What could be more surprising than Joker as a solution to our present economic and political predicament? But in twelve riveting chapters, Clown for President leads us precisely here. Grip this movie's visual language, the book insists, and we can also grasp a political grammar, available to everyone, to articulate a new solidarity.

The predicament Clown for President diagnoses is urgent: how late capitalism ensures astonishing inequality by persistently depoliticizing the demos, only to unleash a backlash in conspiracy, violence, and authoritarianism. Clown for President maps this unravelling to Arthur Fleck's own transformation into the Joker. When the movie begins in 1981, neoliberal tides are shifting the sands: the rise of insecure work; the destabilizing of welfare; the explosion of racialized incarceration. Neoliberal theory vilifies power formed in solidarity with others. It criminalizes poverty. It labels social justice, democratic regulation, and collective redress as both inefficient and evil. Slow-reading this film, what Kennedy and McNaughton call grip-reading, allows Clown for President to isolate and confront the effects.

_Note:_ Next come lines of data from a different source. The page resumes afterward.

-- ==== Sys2Proof/Laws/State.lean ====
section
/-! SUPPORT. One lemma per field per update of the state, so that no proof unfolds a record update. -/

namespace Sys2Proof.Machine

/-! ### State.latchFault -/

@[simp] theorem State.latchFault_dirMask (s : State) (kind : FaultKind) (info0 info1 : BitVec 33) : (s.latchFault kind info0 info1).dirMask = s.dirMask := by
  unfold State.latchFault; split <;> [rfl; split <;> rfl]
@[simp] theorem State.latchFault_valSelect (s : State) (kind : FaultKind) (info0 info1 : BitVec 33) : (s.latchFault kind info0 info1).valSelect = s.valSelect := by
  unfold State.latchFault; split <;> [rfl; split <;> rfl]
@[simp] theorem State.latchFault_valDeselect (s : State) (kind : FaultKind) (info0 info1 : BitVec 33) : (s.latchFault kind info0 info1).valDeselect = s.valDeselect := by
  unfold State.latchFault; split <;> [rfl; split <;> rfl]
@[simp] theorem State.latchFault_pinsValid (s : State) (kind : FaultKind) (info0 info1 : BitVec 33) : (s.latchFault kind info0 info1).pinsValid = s.pinsValid := by
  unfold State.latchFault; split <;> [rfl; split <;> rfl]
@[simp] theorem State.latchFault_sckHz (s : State) (kind : FaultKind) (info0 info1 : BitVec 33) : (s.latchFault kind info0 info1).sckHz = s.sckHz := by
  unfold State.latchFault; split <;> [rfl; split <;> rfl]
@[simp] theorem State.latchFault_cbuf (s : State) (kind : FaultKind) (info0 info1 : BitVec 33) : (s.latchFault kind info0 info1).cbuf = s.cbuf := by
  unfold State.latchFault; split <;> [rfl; split <;> rfl]
@[simp] theorem State.latchFault_respOwed (s : State) (kind : FaultKind) (info0 info1 : BitVec 33) : (s.latchFault kind info0 info1).respOwed = s.respOwed := by
  unfold State.latchFault; split <;> [rfl; split <;> rfl]
@[simp] theorem State.latchFault_rbuf (s : State) (kind : FaultKind) (info0 info1 : BitVec 33) : (s.latchFault kind info0 info1).rbuf = s.rbuf := by
  unfold State.latchFault; split <;> [rfl; split <;> rfl]
@[simp] theorem State.latchFault_result (s : State) (kind : FaultKind) (info0 info1 : BitVec 33) : (s.latchFault kind info0 info1).result = s.result := by
  unfold State.latchFault; split <;> [rfl; split <;> rfl]
@[simp] theorem State.latchFault_spuState (s : State) (kind : FaultKind) (info0 info1 : BitVec 33) : (s.latchFault kind info0 info1).spuState = s.spuState := by
  unfold State.latchFault; split <;> [rfl; split <;> rfl]
@[simp] theorem State.latchFault_pollMs (s : State) (kind : FaultKind) (info0 info1 : BitVec 33) : (s.latchFault kind info0 info1).pollMs = s.pollMs := by
  unfold State.latchFault; split <;> [rfl; split <;> rfl]
@[simp] theorem State.latchFault_budgetMs (s : State) (kind : FaultKind) (info0 info1 : BitVec 33) : (s.latchFault kind info0 info1).budgetMs = s.budgetMs := by
  unfold State.latchFault; split <;> [rfl; split <;> rfl]
@[simp] theorem State.latchFault_elapsedMs (s : State) (kind : FaultKind) (info0 info1 : BitVec 33) : (s.latchFault kind info0 info1).elapsedMs = s.elapsedMs := by
  unfold State.latchFault; split <;> [rfl; split <;> rfl]
@[simp] theorem State.latchFault_statusByte (s : State) (kind : FaultKind) (info0 info1 : BitVec 33) : (s.latchFault kind info0 info1).statusByte = s.statusByte := by
  unfold State.latchFault; split <;> [rfl; split <;> rfl]
@[simp] theorem State.latchFault_statusValid (s : State) (kind : FaultKind) (info0 info1 : BitVec 33) : (s.latchFault kind info0 info1).statusValid = s.statusValid := by
  unfold State.latchFault; split <;> [rfl; split <;> rfl]
@[simp] theorem State.latchFault_req (s : State) (kind : FaultKind) (info0 info1 : BitVec 33) : (s.latchFault kind info0 info1).req = s.req := by
  unfold State.latchFault; split <;> [rfl; split <;> rfl]
@[simp] theorem State.latchFault_pay (s : State) (kind : FaultKind) (info0 info1 : BitVec 33) : (s.latchFault kind info0 info1).pay = s.pay := by
  unfold State.latchFault; split <;> [rfl; split <;> rfl]
@[simp] theorem State.latchFault_flush (s : State) (kind : FaultKind) (info0 info1 : BitVec 33) : (s.latchFault kind info0 info1).flush = s.flush := by
  unfold State.latchFault; split <;> [rfl; split <;> rfl]
@[simp] theorem State.latchFault_base (s : State) (kind : FaultKind) (info0 info1 : BitVec 33) : (s.latchFault kind info0 info1).base = s.base := by
  unfold State.latchFault; split <;> [rfl; split <;> rfl]
@[simp] theorem State.latchFault_extract (s : State) (kind : FaultKind) (info0 info1 : BitVec 33) : (s.latchFault kind info0 info1).extract = s.extract := by
  unfold State.latchFault; split <;> [rfl; split <;> rfl]
@[simp] theorem State.latchFault_resetPin (s : State) (kind : FaultKind) (info0 info1 : BitVec 33) : (s.latchFault kind info0 info1).resetPin = s.resetPin := by
  unfold State.latchFault; split <;> [rfl; split <;> rfl]
@[simp] theorem State.latchFault_offers (s : State) (kind : FaultKind) (info0 info1 : BitVec 33) : (s.latchFault kind info0 info1).offers = s.offers := by
  unfold State.latchFault; split <;> [rfl; split <;> rfl]
@[simp] theorem State.latchFault_tx (s : State) (kind : FaultKind) (info0 info1 : BitVec 33) : (s.latchFault kind info0 info1).tx = s.tx := by
  unfold State.latchFault; split <;> [rfl; split <;> rfl]
@[simp] theorem State.latchFault_txReplies (s : State) (kind : FaultKind) (info0 info1 : BitVec 33) : (s.latchFault kind info0 info1).txReplies = s.txReplies := by
  unfold State.latchFault; split <;> [rfl; split <;> rfl]
@[simp] theorem State.latchFault_rx (s : State) (kind : FaultKind) (info0 info1 : BitVec 33) : (s.latchFault kind info0 info1).rx = s.rx := by
  unfold State.latchFault; split <;> [rfl; split <;> rfl]
@[simp] theorem State.latchFault_wakes (s : State) (kind : FaultKind) (info0 info1 : BitVec 33) : (s.latchFault kind info0 info1).wakes = s.wakes := by
  unfold State.latchFault; split <;> [rfl; split <;> rfl]
@[simp] theorem State.latchFault_afterReset (s : State) (kind : FaultKind) (info0 info1 : BitVec 33) : (s.latchFault kind info0 info1).afterReset = s.afterReset := by
  unfold State.latchFault; split <;> [rfl; split <;> rfl]

/-! ### State.raiseFault -/

@[simp] theorem State.raiseFault_dirMask (s : State) (kind : FaultKind) (info0 info1 : BitVec 33) : (s.raiseFault kind info0 info1).dirMask = s.dirMask := by simp [State.raiseFault]
@[simp] theorem State.raiseFault_valSelect (s : State) (kind : FaultKind) (info0 info1 : BitVec 33) : (s.raiseFault kind info0 info1).valSelect = s.valSelect := by simp [State.raiseFault]
@[simp] theorem State.raiseFault_valDeselect (s : State) (kind : FaultKind) (info0 info1 : BitVec 33) : (s.raiseFault kind info0 info1).valDeselect = s.valDeselect := by simp [State.raiseFault]
@[simp] theorem State.raiseFault_pinsValid (s : State) (kind : FaultKind) (info0 info1 : BitVec 33) : (s.raiseFault kind info0 info1).pinsValid = s.pinsValid := by simp [State.raiseFault]
@[simp] theorem State.raiseFault_sckHz (s : State) (kind : FaultKind) (info0 info1 : BitVec 33) : (s.raiseFault kind info0 info1).sckHz = s.sckHz := by simp [State.raiseFault]
@[simp] theorem State.raiseFault_cbuf (s : State) (kind : FaultKind) (info0 info1 : BitVec 33) : (s.raiseFault kind info0 info1).cbuf = [] := by simp [State.raiseFault]
@[simp] theorem State.raiseFault_respOwed (s : State) (kind : FaultKind) (info0 info1 : BitVec 33) : (s.raiseFault kind info0 info1).respOwed = 0 := by simp [State.raiseFault]
@[simp] theorem State.raiseFault_rbuf (s : State) (kind : FaultKind) (info0 info1 : BitVec 33) : (s.raiseFault kind info0 info1).rbuf = s.rbuf := by simp [State.raiseFault]
@[simp] theorem State.raiseFault_result (s : State) (kind : FaultKind) (info0 info1 : BitVec 33) : (s.raiseFault kind info0 info1).result = .fault kind := by simp [State.raiseFault]
@[simp] theorem State.raiseFault_spuState (s : State) (kind : FaultKind) (info0 info1 : BitVec 33) : (s.raiseFault kind info0 info1).spuState = .idle := by simp [State.raiseFault]
@[simp] theorem State.raiseFault_pollMs (s : State) (kind : FaultKind) (info0 info1 : BitVec 33) : (s.raiseFault kind info0 info1).pollMs = s.pollMs := by simp [State.raiseFault]
@[simp] theorem State.raiseFault_budgetMs (s : State) (kind : FaultKind) (info0 info1 : BitVec 33) : (s.raiseFault kind info0 info1).budgetMs = s.budgetMs := by simp [State.raiseFault]
@[simp] theorem State.raiseFault_elapsedMs (s : State) (kind : FaultKind) (info0 info1 : BitVec 33) : (s.raiseFault kind info0 info1).elapsedMs = s.elapsedMs := by simp [State.raiseFault]
@[simp] theorem State.raiseFault_statusByte (s : State) (kind : FaultKind) (info0 info1 : BitVec 33) : (s.raiseFault kind info0 info1).statusByte = s.statusByte := by simp [State.raiseFault]
@[simp] theorem State.raiseFault_statusValid (s : State) (kind : FaultKind) (info0 info1 : BitVec 33) : (s.raiseFault kind info0 info1).statusValid = s.statusValid := by simp [State.raiseFault]
@[simp] theorem State.raiseFault_fault (s : State) (kind : FaultKind) (info0 info1 : BitVec 33) : (s.raiseFault kind info0 info1).fault = (s.latchFault kind info0 info1).fault := by simp [State.raiseFault]
@[simp] theorem State.raiseFault_cleanupFault (s : State) (kind : FaultKind) (info0 info1 : BitVec 33) : (s.raiseFault kind info0 info1).cleanupFault = (s.latchFault kind info0 info1).cleanupFault := by simp [State.raiseFault]
@[simp] theorem State.raiseFault_req (s : State) (kind : FaultKind) (info0 info1 : BitVec 33) : (s.raiseFault kind info0 info1).req = s.req := by simp [State.raiseFault]
@[simp] theorem State.raiseFault_pay (s : State) (kind : FaultKind) (info0 info1 : BitVec 33) : (s.raiseFault kind info0 info1).pay = s.pay := by simp [State.raiseFault]
@[simp] theorem State.raiseFault_flush (s : State) (kind : FaultKind) (info0 info1 : BitVec 33) : (s.raiseFault kind info0 info1).flush = .idle := by simp [State.raiseFault]
@[simp] theorem State.raiseFault_base (s : State) (kind : FaultKind) (info0 info1 : BitVec 33) : (s.raiseFault kind info0 info1).base = s.base := by simp [State.raiseFault]
@[simp] theorem State.raiseFault_extract (s : State) (kind : FaultKind) (info0 info1 : BitVec 33) : (s.raiseFault kind info0 info1).extract = s.extract := by simp [State.raiseFault]
@[simp] theorem State.raiseFault_resetPin (s : State) (kind : FaultKind) (info0 info1 : BitVec 33) : (s.raiseFault kind info0 info1).resetPin = s.resetPin := by simp [State.raiseFault]
@[simp] theorem State.raiseFault_offers (s : State) (kind : FaultKind) (info0 info1 : BitVec 33) : (s.raiseFault kind info0 info1).offers = s.offers := by simp [State.raiseFault]
@[simp] theorem State.raiseFault_tx (s : State) (kind : FaultKind) (info0 info1 : BitVec 33) : (s.raiseFault kind info0 info1).tx = s.tx := by simp [State.raiseFault]
@[simp] theorem State.raiseFault_txReplies (s : State) (kind : FaultKind) (info0 info1 : BitVec 33) : (s.raiseFault kind info0 info1).txReplies = s.txReplies := by simp [State.raiseFault]
@[simp] theorem State.raiseFault_rx (s : State) (kind : FaultKind) (info0 info1 : BitVec 33) : (s.raiseFault kind info0 info1).rx = s.rx := by simp [State.raiseFault]
@[simp] theorem State.raiseFault_wakes (s : State) (kind : FaultKind) (info0 info1 : BitVec 33) : (s.raiseFault kind info0 info1).wakes = s.wakes := by simp [State.raiseFault]
@[simp] theorem State.raiseFault_afterReset (s : State) (kind : FaultKind) (info0 info1 : BitVec 33) : (s.raiseFault kind info0 info1).afterReset = s.afterReset := by simp [State.raiseFault]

But Clown for President says that movies have still more to teach us. Joker challenges the superhero melodrama of Batman: that we will be saved by canny corporate accounting and trust babies, tech bros and saviors who work beyond the law. Clown for President reminds us instead how inheritance and trust law fashion capital to offload costs to others and to nature. What's more, Clown for President shows melodrama itself has become late capitalism's preferred and recurrent genre. It appears in neoliberal economic theory; in a media seduced by villainy; in state justifications for war. Melodrama even appears perverted and disfigured in conspiracy theory. Melodrama allows demagogues to describe themselves as saviors and decry political opponents as criminals, threatening the foundations of democracy itself.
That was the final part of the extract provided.